It’s been an amazing summer for books, what with new releases from Roxanne Gay, Tom Perotta and Arundhati Roy, and a brand-new indie bookstore, Books Are Magic, right here in Brooklyn that is quickly becoming a clubhouse for readers and writers alike. Here are five reads we loved, while at the beach, in a hammock, on a blanket at the park or just soaking up the AC at home on the couch.
Ill Will, Dan Chaon
This is a dark and haunting literary thriller that I devoured in two days at the beach. It’s a page turner about satanic panic, and I couldn’t put it down (even to reapply sunscreen). Two crimes are interwoven, one from childhood and one from present day, and a psychologist has a personal stake in investigating them both, touching on false memory, family dynamics and trauma. The ending was a little weak, but the ride was still totally worth it. —Meredith Craig de Pietro
Song of Solomon, Toni Morrison
For my first-ever foray into the Toni Morrison canon, I chose Song of Solomon, a mythic, multigenerational story that follows the life of Macon “Milkman” Dead III, born into the wealthiest black family in his Michigan town, and forced to reconcile the disparate worlds of his materially minded father, his mystical aunt, and his militant best friend who avenges the deaths of innocent African-Americans. It’s jarring to read characters speaking about racial violence circa the 1950s in lines like, “I suppose you know white people kill black people from time to time, and most folks shake their head and say, ‘Eh, eh, eh, ain’t that a shame’”—when very little seems to have changed in our present day. But as relevant as this 1977 book is right now, Morrison is also just a master of her craft, plain and simple. She has such a pin-perfect feel for the nuances of conversation, and conjures her characters so vividly, it feels as though she is unspooling a thread that you unwittingly follow into magical realms, only to feel a sharp tug at the end of a chapter as you marvel at how she led you so far, so easily. It’s the perfect book to spend time with during these last weeks of a dispiriting month. –Nicole Davis
We Are Never Meeting in Real Life, Samantha Irby
I have a big confession to make about this book–I totally judged it by its cover. I wasn’t familiar with Irby or her blog, bitches gotta eat, and I just assumed this was a standard issue, “all my friends get married and make me wear terrible dresses in their weddings while I have so many hilarious romantic foibles of the online variety” essay collection. That could not be further from the truth and I’m so glad that I actually opened this book and read some of Irby’s deeply funny, ridiculously smart writing.

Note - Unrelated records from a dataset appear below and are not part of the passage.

/-! ### Synchroniser -/

/-- The claim context (R104). -/
inductive Claim where
  | free
  | own (time : Nat)
  | foreign (claimant : Addr) (time : Nat)
  | expired
  deriving DecidableEq, Repr

/-- The Synchroniser (chapters 7 and 8). `permit`: the drive of SBP is released. `joinClosed`: the last close command was that
of the join dwell (R111), not that of an own claim seen (R106). -/
structure Syn where
  claim : Claim
  settle : Timer
  settled : Bool
  claimWait : Bool
  energise : Timer
  joinDwell : Timer
  joinFreqOk : Bool
  joinPhaseOk : Bool
  joinVoltOk : Bool
  joinLimit : Timer
  fSync : Int
  vSync : Int
  cmdClosed : Bool
  window : Timer
  confirmed : Bool
  joinClosed : Bool
  syncLimit : Timer
  advance : Option Int
  predicted : Option Int
  slipOk : Bool
  phaseOk : Bool
  voltOk : Bool
  busOk : Bool
  shipDwell : Timer
  ready : Bool
  permit : Bool
  deriving DecidableEq, Repr

/-- SYN in a cold reset (R116, R127; SBP is released while RST_N is low). -/
def Syn.initial : Syn :=
  { claim := .free, settle := none, settled := false, claimWait := false, energise := none, joinDwell := none,
    joinFreqOk := false, joinPhaseOk := false, joinVoltOk := false, joinLimit := none, fSync := 0, vSync := 0,
    cmdClosed := false, window := none, confirmed := false, joinClosed := false, syncLimit := none, advance := none,
    predicted := none, slipOk := false, phaseOk := false, voltOk := false, busOk := false, shipDwell := none,
    ready := false, permit := true }

/-! ### Handover Controller -/

/-- The Handover Controller (9.1). `pTarget` is in thousandths of ‰, `pFinal` in ‰. -/
structure Hoc where
  pTarget : Option Int
  pFinal : Option Int
  fHo : Int
  tick : Timer
  timer : Timer
  entered : Nat
  stale : Timer
  part : Timer
  trip : Timer
  tripDone : Bool
  returnArmed : Bool
  aborted : Bool
  ready : Bool
  sbtLow : Bool
  deriving DecidableEq, Repr

/-- HOC's starting values (R142, R143). -/
def Hoc.initial : Hoc :=
  { pTarget := none, pFinal := none, fHo := 0, tick := none, timer := none, entered := 0, stale := none, part := none,
    trip := none, tripDone := false, returnArmed := false, aborted := false, ready := false, sbtLow := false }

/-! ### Energy Meter -/

/-- The interval flags (R144). -/
structure IntervalFlags where
  partialIvl : Bool
  selfClosed : Bool
  gap : Bool
  final : Bool
  deriving DecidableEq, Repr

/-- The interval flags all clear. -/
def IntervalFlags.clear : IntervalFlags := { partialIvl := false, selfClosed := false, gap := false, final := false }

Irby presents herself as a prickly fuck-up who doesn’t really fit in anywhere, but this book is also a sweet love story (with strap-ons) and a non-saccharine tale of becoming unexpectedly okay with yourself. She might prefer the couch, takeout and reality television to human contact, but Irby has a piercing insight into her own life and motivations. She endured a pretty dismal childhood, marked by illness, poverty, violence and the death of both her parents in her late teen years, and her complete lack of sentimentality about her life, coupled with a willingness to be completely open about it, manages to be funny, painful and original all at once. And, if you think the way that Lena Dunham writes about sex is some real talk, please pick this up and get ready for some real, real talk. –Annaliese Griffin
Made for Love, Alissa Nutting
In Alissa Nutting’s novel, Made for Love, there is a long stretch of time in which the main character, Hazel, lies prostrate on the bathroom floor of her father’s trailer, trying to wrest her hand free from the mouth of his sex doll. It is the slowest passage in the book, which should tip you off to the ride in store for you. Hazel is a refugee from her marriage to a Steve Jobs-like figure, Byron Gogol, whose latest “advance” is networking humans to one another with brain chips to allow for the seamless transfer of thoughts. When he tries to test his mind-meld technology with Hazel, it sends her fleeing from his compound and her automated existence that delivered no real human warmth. Throughout, Nutting introduces characters so wild, like a sex-addicted con man who falls hard for a dolphin, you have no idea how their trajectories will ever sync up. Yet they do, beautifully, in Nutting’s satirical take on tech’s false promise to simplify our lives and solve all our problems. –N.D.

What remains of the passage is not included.